[Dataset entries]

/-- Characters that do not fill the line are put as they are. -/
theorem wrapped_of_lt {c : BitVec 4} {bs : List Byte} (h : c.toNat + bs.length < 16) : wrapped c bs = bs := by
  induction bs generalizing c with
  | nil => rfl
  | cons b bs ih =>
    rw [List.length_cons] at h
    have hc : c ≠ 15 := by bv_omega
    rw [wrapped, if_neg hc, ih (by rw [add_one_toNat_of_ne hc]; omega)]

/-- The first line feed stands after the character that fills the line, and the next line begins at column 0. -/
theorem wrapped_of_ge {c : BitVec 4} {bs : List Byte} (h : 16 ≤ c.toNat + bs.length) :
    wrapped c bs = bs.take (16 - c.toNat) ++ [Config.LF] ++ wrapped 0 (bs.drop (16 - c.toNat)) := by
  induction bs generalizing c with
  | nil => exact absurd c.isLt (by simpa using h)
  | cons b bs ih =>
    rw [List.length_cons] at h
    rw [wrapped]
    split_ifs with hc
    case pos => simp [hc]
    case neg =>
      have hnext := add_one_toNat_of_ne hc
      have hroom : 16 - c.toNat = (16 - (c + 1).toNat) + 1 := by omega
      rw [ih (by omega), hroom, List.take_succ_cons, List.drop_succ_cons]
      rfl

theorem wrapped_zero_of_lt {bs : List Byte} (h : bs.length < 16) : wrapped 0 bs = bs :=
  wrapped_of_lt (by simpa using h)

theorem wrapped_zero_of_ge {bs : List Byte} (h : 16 ≤ bs.length) :
    wrapped 0 bs = bs.take 16 ++ [Config.LF] ++ wrapped 0 (bs.drop 16) :=
  wrapped_of_ge (c := 0) (by simpa using h)

/-- With the line feeds taken out, the data characters are left in order. -/
theorem filter_wrapped (c : BitVec 4) {bs : List Byte} (h : ∀ b ∈ bs, b ≠ Config.LF) :
    (wrapped c bs).filter (· != Config.LF) = bs := by
  induction bs generalizing c with
  | nil => rfl
  | cons b bs ih =>
    obtain ⟨hb, hbs⟩ := List.forall_mem_cons.1 h
    rw [wrapped]
    split_ifs <;> simp [hb, ih _ hbs]

/-! ### The characters of a Word -/

theorem hexEnc_ne_lf (d : Nibble) : hexEnc d ≠ Config.LF :=
  (isHexDigit_ne (by simp [isHexDigit])).1

theorem ne_lf_of_mem_spell {y : Word} {b : Byte} (h : b ∈ spell y) : b ≠ Config.LF := by
  obtain ⟨k, -, rfl⟩ := List.mem_map.1 h
  exact hexEnc_ne_lf _

/-- 43 R109: below column 14 the Word fills one line, and its rest does not fill the next. -/
theorem wrapped_spell_of_lt {c : BitVec 4} (hc : c.toNat < 14) (y : Word) :
    wrapped c (spell y) = (spell y).take (16 - c.toNat) ++ [Config.LF] ++ (spell y).drop (16 - c.toNat) := by
  have hlen := spell_length y
  rw [wrapped_of_ge (by omega), wrapped_zero_of_lt (by rw [List.length_drop]; omega)]

/-- 43 R109: from column 14 on the rest of the Word fills a second line. -/
theorem wrapped_spell_of_ge {c : BitVec 4} (hc : 14 ≤ c.toNat) (y : Word) :
    wrapped c (spell y) = (spell y).take (16 - c.toNat) ++ [Config.LF] ++ ((spell y).drop (16 - c.toNat)).take 16 ++ [Config.LF] ++
      (spell y).drop (32 - c.toNat) := by
  have hlen := spell_length y
  have hlt := c.isLt
  have hdrop : 16 - c.toNat + 16 = 32 - c.toNat := by omega
  rw [wrapped_of_ge (by omega), wrapped_zero_of_ge (by rw [List.length_drop]; omega), List.drop_drop, hdrop,
    wrapped_zero_of_lt (by rw [List.length_drop]; omega)]
  simp only [List.append_assoc]

/-! ### The obligations -/

/-- Settles O46: what EMITWORD puts is `wrapped`, whose line feeds are at most two in 18 characters that are no line feeds themselves. -/
theorem emitwordSpellsAndWraps : Obligations.EmitwordSpellsAndWraps := by
  intro y s hr
  refine ⟨wrapped s.col (spell y), ?_, filter_wrapped s.col fun _ => ne_lf_of_mem_spell,
    fun hc => wrapped_spell_of_lt hc y, fun hc => wrapped_spell_of_ge hc y⟩
  rw [exec_emitword hr, emitWord_eq]

/-- Settles O45: EMIT by itself is `emit`, whose two branches are the two clauses. -/
theorem emitPutsALineFeedAfterEvery16th : Obligations.EmitPutsALineFeedAfterEvery16th := by
  intro c s hr
  rw [exec_emit hr, emit]
  constructor
  · intro hc
    rw [if_neg hc]
    rfl
  · intro hc
    rw [if_pos hc]
    rfl

end Sys2Proof.Machine
end

section
/-! SUPPORT. The receive operations: the next state by the class of the item, in each line state (43 R94 to R100, R104). -/

namespace Sys2Proof.Machine

/-! ### The two ways a line is malformed (60 R116) -/

theorem raise_length (s : State) : raise (.inputFormat .length) s = { s with status := .fault, cause := 2, icause := 2 } := rfl

theorem raise_nonHex (s : State) : raise (.inputFormat .nonHex) s = { s with status := .fault, cause := 2, icause := 1 } := rfl

/-! ### RXSOL and RXHDR (43 R94, R95) -/

section
variable (s : State)

theorem rxSol_eos : rxSol .eos s = { s with status := .done } := rfl

theorem rxSol_marker : rxSol (.byte Config.MARKER) s = { s with out := s.out ++ [Config.MARKER], lstate := .hdr } := by
  rw [rxSol, classOf_marker]
  rfl

theorem rxSol_lf : rxSol (.byte Config.LF) s = raise (.inputFormat .length) s := by
  rw [rxSol, classOf_lf]

theorem rxSol_digit {b : Byte} {d : Nibble} (h : hexDec? b = some d) :
    rxSol (.byte b) s = { s with acc := d.setWidth 72, ndig := 1, lstate := .data } := by
  rw [rxSol, classOf_of_digit h]

theorem rxSol_other {b : Byte} (h : hexDec? b = none) (hm : b ≠ Config.MARKER) (hl : b ≠ Config.LF) :
    rxSol (.byte b) s = raise (.inputFormat .nonHex) s := by
  rw [rxSol, classOf_of_other h hm hl]

theorem rxHdr_eos : rxHdr .eos s = { s with status := .done } := rfl

theorem rxHdr_lf : rxHdr (.byte Config.LF) s = { s with out := s.out ++ [Config.LF], lstate := .sol } := rfl

theorem rxHdr_byte {b : Byte} (h : b ≠ Config.LF) : rxHdr (.byte b) s = { s with out := s.out ++ [b] } := by
  rw [rxHdr, if_neg h]
  rfl

/-! ### RXDATA (43 R96 to R100) -/

theorem rxData_digit {b : Byte} {d : Nibble} (h : hexDec? b = some d) : rxData (.byte b) s = rxDigit d s := by
  rw [rxData, classOf_of_digit h]

theorem rxData_nonHex {b : Byte} (h : hexDec? b = none) (hl : b ≠ Config.LF) :
    rxData (.byte b) s = raise (.inputFormat .nonHex) s := by
  by_cases hm : b = Config.MARKER
  case pos => rw [hm, rxData, classOf_marker]
  case neg => rw [rxData, classOf_of_other h hm hl]

theorem rxData_lf : rxData (.byte Config.LF) s =
    if s.ndig = 18 then orRaise s (wordOp s) else raise (.inputFormat .length) s := by
  rw [rxData, classOf_lf]

theorem rxData_eos : rxData .eos s =
    if s.ndig = 18 then orRaise s (lastWordOp s) else raise (.inputFormat .length) s := rfl

end

theorem rxDigit_of_lt (d : Nibble) {s : State} (h : s.ndig.val < 18) :
    rxDigit d s = { s with acc := pushDigit s.acc d, ndig := ⟨s.ndig.val + 1, by omega⟩ } :=
  dif_pos h

theorem rxDigit_of_full (d : Nibble) {s : State} (h : s.ndig = 18) : rxDigit d s = raise (.inputFormat .length) s :=
  dif_neg (by simp [h])

/-! ### `COL` outside data lines (43 R104) -/

/-- Whatever the item, a header line writes `STATUS`, `OUT` and `LSTATE` only. -/
theorem rxHdr_keeps (it : Item) (s : State) :
    ∃ status out lstate, rxHdr it s = { s with status := status, out := out, lstate := lstate } := by
  cases it with
  | eos => exact ⟨_, _, _, rxHdr_eos s⟩
  | byte b =>
    by_cases h : b = Config.LF
    case pos => exact ⟨_, _, _, h ▸ rxHdr_lf s⟩
    case neg => exact ⟨_, _, _, rxHdr_byte s h⟩

theorem rxHdr_col (it : Item) (s : State) : (rxHdr it s).col = s.col := by
  obtain ⟨status, out, lstate, h⟩ := rxHdr_keeps it s
  rw [h]

theorem rxSol_marker_col (s : State) : (rxSol (.byte Config.MARKER) s).col = s.col := by
  rw [rxSol_marker]

theorem hdrLine_col (payload : List Byte) (tm : Term) (s : State) : (hdrLine payload tm s).col = s.col := by
  cases tm <;> rfl

/-! ### The obligations -/

/-- Settles O37: the five classes, each by its equation. -/
theorem rxsolByClass : Obligations.RxsolByClass := by
  intro s hr hl
  simp only [exec_rxsol hr hl]
  refine ⟨rfl, congrArg _ (rxSol_marker s), fun b d hd => ?_, congrArg _ (rxSol_lf s), fun b hb hm hlf => ?_⟩
  · rw [rxSol_digit s hd]
  · rw [rxSol_other s hb hm hlf, raise_nonHex]

/-- Settles O38: the three items, each by its equation. -/
theorem rxhdrCopiesVerbatim : Obligations.RxhdrCopiesVerbatim := by
  intro s hr hl
  simp only [exec_rxhdr hr hl]
  exact ⟨congrArg _ (rxHdr_eos s), congrArg _ (rxHdr_lf s), fun b hb => congrArg _ (rxHdr_byte s hb)⟩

* **Exercise aim**
Write only the number of lines in the records that include the word "column".

* **Exercise solution**
3